少なくとも、証券会社が公募増資の主幹事を引き受ける場合、これらの調達資金の使われ方やその投資が生み出す効果などを厳密に調査し、先行きの企業業績を分析した上で、企業価値が増加すると判断するので新株の販売を引受ける訳ですから、その引受証券会社にとっては将に公募増資情報は買い材料なはずです。

 そうなると、現在市場で受け取られる公募増資情報と主幹事証券が把握する発行企業の情報のギャップが大きいということになります。同じ企業の公募増資でも、片や売り材料、一方は買い材料となるのですから、誰がこの情報格差を埋める作業が必要になります。

○当然ですが、投資家との情報ギャップを埋める第一の当事者は、発行企業です。
公募増資の発表時までは、増資に係る投資計画を明らかにすることは出来ませんが、そこ公表時点で投資家にその内容や効果などが受入れら易いように、日頃からIR活動を通じて将来のビジョンや経営計画を投資家に発信しておくことが望まれます。
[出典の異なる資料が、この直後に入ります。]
-- ==== Sys2Proof/Tests/Witness10.lean ====
section
/-! SUPPORT. States that meet the hypotheses of the statements. -/

set_option Elab.async false
namespace Sys2Proof.Tests
open Sys2Proof.Machine

/-- A command by the side channel, of zero bytes but for the fields named. -/
def mctpOf (n : Nat) (fs : List (Nat × Nat × Nat)) : SecPath := .mctp (blob n fs)

/-- `device` with a debug level in force until a time. -/
def debugging (level t0 : Nat) : State :=
  { sets [(lcStatusDebug, level)] device with sec := { device.sec with debugUntil := some t0 } }

/-- States that meet the hypotheses of `Obligations.SecurityCommandsAnswered`, one for each clause. -/
theorem witness_SecurityCommandsAnswered :
    (∃ (s w : State) (now : Nat) (path : SecPath), w = s.tick now ∧
      w.inReset = false ∧
      isJtag path = false) ∧
    (∃ (s w : State) (now t0 : Nat) (n : List Byte), w = s.tick now ∧
      s.sec.nonce = some (n, t0)) ∧
    (∃ (s : State) (path : SecPath), s.inReset = false ∧
      isJtag path = false) ∧
    (∃ (s w : State) (now t0 : Nat), w = s.tick now ∧
      s.sec.debugUntil = some t0 ∧
      t0 ≤ w.rel.poweredS) ∧
    (∃ (s : State) (a : Nat) (data : List Byte), s.inReset = false ∧
      s.fld lcStatusDebug = 2 ∧
      s.isOwn (addrMember a) = true ∧
      a / 2 ^ 57 = 0 ∧
      addrTier a < 2 ∧
      s.populated (addrTier a) (addrOff a) data.length = true ∧
      s.hostShut (addrKey a) = false ∧
      s.devPartBad (addrKey a) data.length = false) ∧
    (∃ (s : State) (cmd next : Nat) (key : List Byte), s.sec.transition = some (cmd, next, key) ∧
      (∀ r ∈ s.runs, ∀ x ∈ r.items, x.isRunning = false) ∧
      s.flash.failing = false ∧
      s.rel.smUp = true) ∧
    ((∀ b, Config.sha384 b = List.replicate 48 0) → (Config.rootHash = List.replicate 48 0) → (∀ a b c,
        Config.ecdsaOk a b c = true) → ∃ (s : State) (path : SecPath) (a n : Nat), s.inReset = false ∧
      isJtag path = false ∧
      s.rel.smUp = true ∧
      s.flash.failing = false ∧
      a = leAt (s.secInput path 12) 0 8 ∧
      n = leAt (s.secInput path 12) 8 4 ∧
      s.ownMem a n = true ∧
      n ≤ 8388608 ∧
      s.hostShut (addrKey a) = false ∧
      s.devBad (addrKey a) n = false ∧
      s.imageResult (s.devRead (addrKey a) n) 1 = 0) :=
  ⟨(by
    have H : ((fun (s : State) (now : Nat) (path : SecPath) => (fun (w : State) => decide (w.inReset = false) &&
        (decide (isJtag path = false) && (true))) (s.tick now)) (device) (5) (mctpOf 0 [])) = true := by decide +kernel
    obtain ⟨h1, H⟩ := and_of H
    obtain ⟨h2, H⟩ := and_of H
    exact ⟨device, _, 5, (mctpOf 0 []), rfl, h1, h2⟩),
   (by
    have H : ((fun (s : State) (now : Nat) => (fun (w : State) => onSome (s.sec.nonce) fun x =>
        (fun (n : List Byte) (t0 : Nat) => true) x.1 x.2) (s.tick now))
        ({ device with sec := { device.sec with nonce := some ([1], 0) } }) (5)) = true := by decide +kernel
    obtain ⟨⟨n, t0⟩, h1, H⟩ := of_some H
    exact ⟨({ device with sec := { device.sec with nonce := some ([1], 0) } }), _, 5, _, _, rfl, h1⟩),
   (by
    have H : ((fun (s : State) (path : SecPath) => decide (s.inReset = false) && (decide (isJtag path = false) &&
        (true))) (debugging 2 0) (mctpOf 0 [])) = true := by decide +kernel
    obtain ⟨h0, H⟩ := and_of H
    obtain ⟨h1, H⟩ := and_of H
    exact ⟨(debugging 2 0), (mctpOf 0 []), h0, h1⟩),
   (by
    have H : ((fun (s : State) (now : Nat) => (fun (w : State) => onSome (s.sec.debugUntil) fun (t0 : Nat) =>
        decide (t0 ≤ w.rel.poweredS) && (true)) (s.tick now)) (debugging 1 0) (5)) = true := by decide +kernel
    obtain ⟨t0, h1, H⟩ := of_some H
    obtain ⟨h2, H⟩ := and_of H
    exact ⟨(debugging 1 0), _, 5, _, rfl, h1, h2⟩),
   (by
    have H : ((fun (s : State) (a : Nat) (data : List Byte) => decide (s.inReset = false) &&
        (decide (s.fld lcStatusDebug = 2) && (decide (s.isOwn (addrMember a) = true) && (decide (a / 2 ^ 57 = 0) &&
        (decide (addrTier a < 2) && (decide (s.populated (addrTier a) (addrOff a) data.length = true) &&
        (decide (s.hostShut (addrKey a) = false) && (decide (s.devPartBad (addrKey a) data.length = false) &&
        (true))))))))) (debugging 2 0) (0x1000) ([1, 2])) = true := by decide +kernel
    obtain ⟨h0, H⟩ := and_of H
    obtain ⟨h1, H⟩ := and_of H
    obtain ⟨h2, H⟩ := and_of H
    obtain ⟨h3, H⟩ := and_of H
    obtain ⟨h4, H⟩ := and_of H
    obtain ⟨h5, H⟩ := and_of H
    obtain ⟨h6, H⟩ := and_of H
    obtain ⟨h7, H⟩ := and_of H
    exact ⟨(debugging 2 0), 0x1000, ([1, 2]), h0, h1, h2, h3, h4, h5, h6, h7⟩),
   (by
    have H : ((fun (s : State) (cmd : Nat) (next : Nat) (key : List Byte) => decide (s.sec.transition = some (cmd, next,
        key)) && (decide ((∀ r ∈ s.runs, ∀ x ∈ r.items, x.isRunning = false)) && (decide (s.flash.failing = false) &&
        (decide (s.rel.smUp = true) && (true))))) ({ device with sec := { device.sec with transition := some (0x15, 3, []) } })
        (0x15) (3) ([])) = true := by decide +kernel
    obtain ⟨h0, H⟩ := and_of H
    obtain ⟨h1, H⟩ := and_of H
    obtain ⟨h2, H⟩ := and_of H
    obtain ⟨h3, H⟩ := and_of H
    exact ⟨({ device with sec := { device.sec with transition := some (0x15, 3, []) } }), 0x15, 3, [], h0, h1, h2, h3⟩),
   (by
    intro hsha hroot hok
    have H : ((fun (s : State) (path : SecPath) => decide (s.inReset = false) && (decide (isJtag path = false) &&
        (decide (s.rel.smUp = true) && (decide (s.flash.failing = false) && ((fun (a : Nat) => (fun (n : Nat) =>
        decide (s.ownMem a n = true) && (decide (n ≤ 8388608) && (decide (s.hostShut (addrKey a) = false) &&
        (decide (s.devBad (addrKey a) n = false) && (true))))) (leAt (s.secInput path 12) 8 4)) (leAt (s.secInput path 12) 0
        8)))))) (place 0x1000 (blob 320 [(0, 2, 1), (2, 1, 1), (3, 1, 1)]) device) (mctpOf 12 [(0, 8, 0x1000), (8, 4,
        320)])) = true := by decide +kernel
    obtain ⟨h0, H⟩ := and_of H
    obtain ⟨h1, H⟩ := and_of H
    obtain ⟨h2, H⟩ := and_of H
    obtain ⟨h3, H⟩ := and_of H
    obtain ⟨h6, H⟩ := and_of H
    obtain ⟨h7, H⟩ := and_of H
    obtain ⟨h8, H⟩ := and_of H
    obtain ⟨h9, H⟩ := and_of H
    exact ⟨(place 0x1000 (blob 320 [(0, 2, 1), (2, 1, 1), (3, 1, 1)]) device), (mctpOf 12 [(0, 8, 0x1000), (8, 4, 320)]), _, _, h0, h1, h2, h3, rfl, rfl, h6, h7, h8, h9, (by unfold State.imageResult State.signerKey; simp only [hsha, hroot, hok]; decide +kernel)⟩)⟩

/-- An owner token of a command, for a part with serial number 0 whose owner key is zero. -/
def ownerToken (cmd : Nat) : SecPath := mctpOf 352 [(0, 2, 1), (2, 1, cmd), (3, 1, 2)]

/-- `device`, Deployed, with an owner key and a live nonce. -/
def owned : State :=
  let s := sets [(lcStatusState, 2)] device
  { s with sec := { s.sec with nonce := some (List.replicate 32 0, 0) }, book := { s.book with ownerKey := List.replicate 96 0 } }

/-- States that meet the hypotheses of `Obligations.TokensAppliedOrRefused`, one for each clause. -/
theorem witness_TokensAppliedOrRefused :
    (∃ (s w : State) (now cmd : Nat) (path : SecPath) (c : Instr) (k : List Byte), (cmd, c) ∈ [(0x01,
        Instr.debugTrace path now), (0x02, .debugInvasive path now), (0x10, .enrollOwner path now), (0x11,
        .enterService path now), (0x12, .returnToken path now), (0x13, .ownerRelease path now), (0x14, .retireToken path now),
        (0x15, .clearCurtain path now)] ∧
      w = s.tick now ∧
      w.inReset = false ∧
      k = w.secInput path 352 ∧
      w.tokenResult k cmd ≠ 0 ∧
      ¬(w.lifecycle = 0 ∧ cmd ≤ 2)) ∧
    (∃ (s w : State) (now cmd : Nat) (path : SecPath) (c : Instr) (k : List Byte), (cmd, c) ∈ [(0x01,
        Instr.debugTrace path now), (0x02, .debugInvasive path now), (0x10, .enrollOwner path now), (0x11,
        .enterService path now), (0x12, .returnToken path now), (0x13, .ownerRelease path now), (0x14, .retireToken path now),
        (0x15, .clearCurtain path now)] ∧
      w = s.tick now ∧
      w.inReset = false ∧
      k = w.secInput path 352 ∧
      (w.tokenResult k cmd = 0 ∨ w.lifecycle = 0) ∧
      cmd ≤ 2 ∧
      w.fld lcStatusDebug < cmd) ∧
    ((∀ a b c, Config.ecdsaOk a b c = true) → ∃ (s w : State) (now cmd : Nat) (path : SecPath) (c : Instr) (k : List Byte),
        (cmd, c) ∈ [(0x01, Instr.debugTrace path now), (0x02, .debugInvasive path now), (0x10, .enrollOwner path now), (0x11,
        .enterService path now), (0x12, .returnToken path now), (0x13, .ownerRelease path now), (0x14, .retireToken path now),
        (0x15, .clearCurtain path now)] ∧
      w = s.tick now ∧
      w.inReset = false ∧
      k = w.secInput path 352 ∧
      ∃ next key, w.tokenResult k cmd = 0 ∧
      2 < cmd ∧
      w.transitionOf cmd (tokSigner k) (tokNewKey k) = some (next, key)) :=
  ⟨(by
    have H : ((fun (s : State) (now : Nat) (cmd : Nat) (path : SecPath) (c : Instr) => decide ((cmd, c) ∈ [(0x01,
        Instr.debugTrace path now), (0x02, .debugInvasive path now), (0x10, .enrollOwner path now), (0x11,
        .enterService path now), (0x12, .returnToken path now), (0x13, .ownerRelease path now), (0x14, .retireToken path now),
        (0x15, .clearCurtain path now)]) && ((fun (w : State) => decide (w.inReset = false) && ((fun (k : List Byte) =>
        decide (w.tokenResult k cmd ≠ 0) && (decide (¬(w.lifecycle = 0 ∧ cmd ≤ 2)) &&
        (true))) (w.secInput path 352))) (s.tick now))) (owned) (5) (0x10) (mctpOf 0 []) (.enrollOwner (mctpOf 0 []) 5)) = true :=
        by decide +kernel
    obtain ⟨h0, H⟩ := and_of H
    obtain ⟨h2, H⟩ := and_of H
    obtain ⟨h4, H⟩ := and_of H
    obtain ⟨h5, H⟩ := and_of H
    exact ⟨owned, _, 5, 0x10, (mctpOf 0 []), (.enrollOwner (mctpOf 0 []) 5), _, h0, rfl, h2, rfl, h4, h5⟩),
   (by
    have H : ((fun (s : State) (now : Nat) (cmd : Nat) (path : SecPath) (c : Instr) => decide ((cmd, c) ∈ [(0x01,
        Instr.debugTrace path now), (0x02, .debugInvasive path now), (0x10, .enrollOwner path now), (0x11,
        .enterService path now), (0x12, .returnToken path now), (0x13, .ownerRelease path now), (0x14, .retireToken path now),
        (0x15, .clearCurtain path now)]) && ((fun (w : State) => decide (w.inReset = false) && ((fun (k : List Byte) =>
        decide (w.tokenResult k cmd = 0 ∨ w.lifecycle = 0) && (decide (cmd ≤ 2) && (decide (w.fld lcStatusDebug < cmd) &&
        (true)))) (w.secInput path 352))) (s.tick now))) (sets [(lcStatusState, 0)] device) (5) (2) (mctpOf 0 []) (.debugInvasive
        (mctpOf 0 []) 5)) = true := by decide +kernel
    obtain ⟨h0, H⟩ := and_of H
    obtain ⟨h2, H⟩ := and_of H
    obtain ⟨h4, H⟩ := and_of H
    obtain ⟨h5, H⟩ := and_of H
    obtain ⟨h6, H⟩ := and_of H
    exact ⟨(sets [(lcStatusState, 0)] device), _, 5, 2, (mctpOf 0 []), (.debugInvasive (mctpOf 0 []) 5), _, h0, rfl, h2, rfl,
        h4, h5, h6⟩),
   (by
    intro hok
    have H : ((fun (s : State) (now : Nat) (cmd : Nat) (path : SecPath) (c : Instr) => decide ((cmd, c) ∈ [(0x01,
        Instr.debugTrace path now), (0x02, .debugInvasive path now), (0x10, .enrollOwner path now), (0x11,
        .enterService path now), (0x12, .returnToken path now), (0x13, .ownerRelease path now), (0x14, .retireToken path now),
        (0x15, .clearCurtain path now)]) && ((fun (w : State) => decide (w.inReset = false) && ((fun (k : List Byte) =>
        decide (2 < cmd) && (onSome (w.transitionOf cmd (tokSigner k) (tokNewKey k)) fun x => (fun next key =>
        true) x.1 x.2)) (w.secInput path 352))) (s.tick now))) (owned) (5) (0x11) (ownerToken 0x11) (.enterService (ownerToken
        0x11) 5)) = true := by decide +kernel
    obtain ⟨h0, H⟩ := and_of H
    obtain ⟨h2, H⟩ := and_of H
    obtain ⟨h5, H⟩ := and_of H
    obtain ⟨⟨next, key⟩, h6, H⟩ := of_some H
    exact ⟨owned, _, 5, 0x11, (ownerToken 0x11), (.enterService (ownerToken 0x11) 5), _, h0, rfl, h2, rfl, _, _, (by unfold State.tokenResult; simp only [hok]; decide +kernel), h5, h6⟩)⟩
○2番目の情報ギャップを埋めるのは、新株の販売活用を行う引受会社です。
投資家が今まで発行会社に対して気付かなかった将来性をアピールし、新たな投資需要を掘り起こすのが引受会社の役割です。しかし、現状では引受判断を行う時に発行会社から入手した情報を販売活動に使うことは出来ません。販売活動に利用できる情報は、目論見書に記載された情報のみなので、既に発行会社が公表している情報を投資家に伝えるしか出来ません。

一方、情報ギャップは埋まったとしても、投資家の新株に対する需要が無限に生じるわけではありませんから、新株に対する需要を予測し新株の発行額を決める必要があります。この事は、引受証券会社の主幹事の大事な機能でしたが、今回の増資インサイダー問題で次の様な懸念が明らかになったと思います。

●引受証券として、投資家需要を予測する機能が落ちている可能性が業界全般にある。
主幹事証券が新株の販売を集約して、自社内での販売分を増加させようとした傾向が近年続いていたので、他社の需要を推し量る機能が低下して、その為市場全般の需要掘り起こしとそのニーズ調査に関する能力が落ちて行ったと思われます。

以上の状況を変えて行く為に、
○発行会社が自らの責任で資金使途の効果を説明できるロードショーの様な取組みを可能とする。(投資家との情報ギャップの埋めるため)例えば、投資家自らがアクセスするネット上に限って。
○広く新株が販売可能となる為、新株を取り扱う証券会社数を増加させ、主幹事が可能な限り多くの証券会社を参加させたシンジケート団のコントロールを行う。
といったことが行政・業界で検討されることを望みます。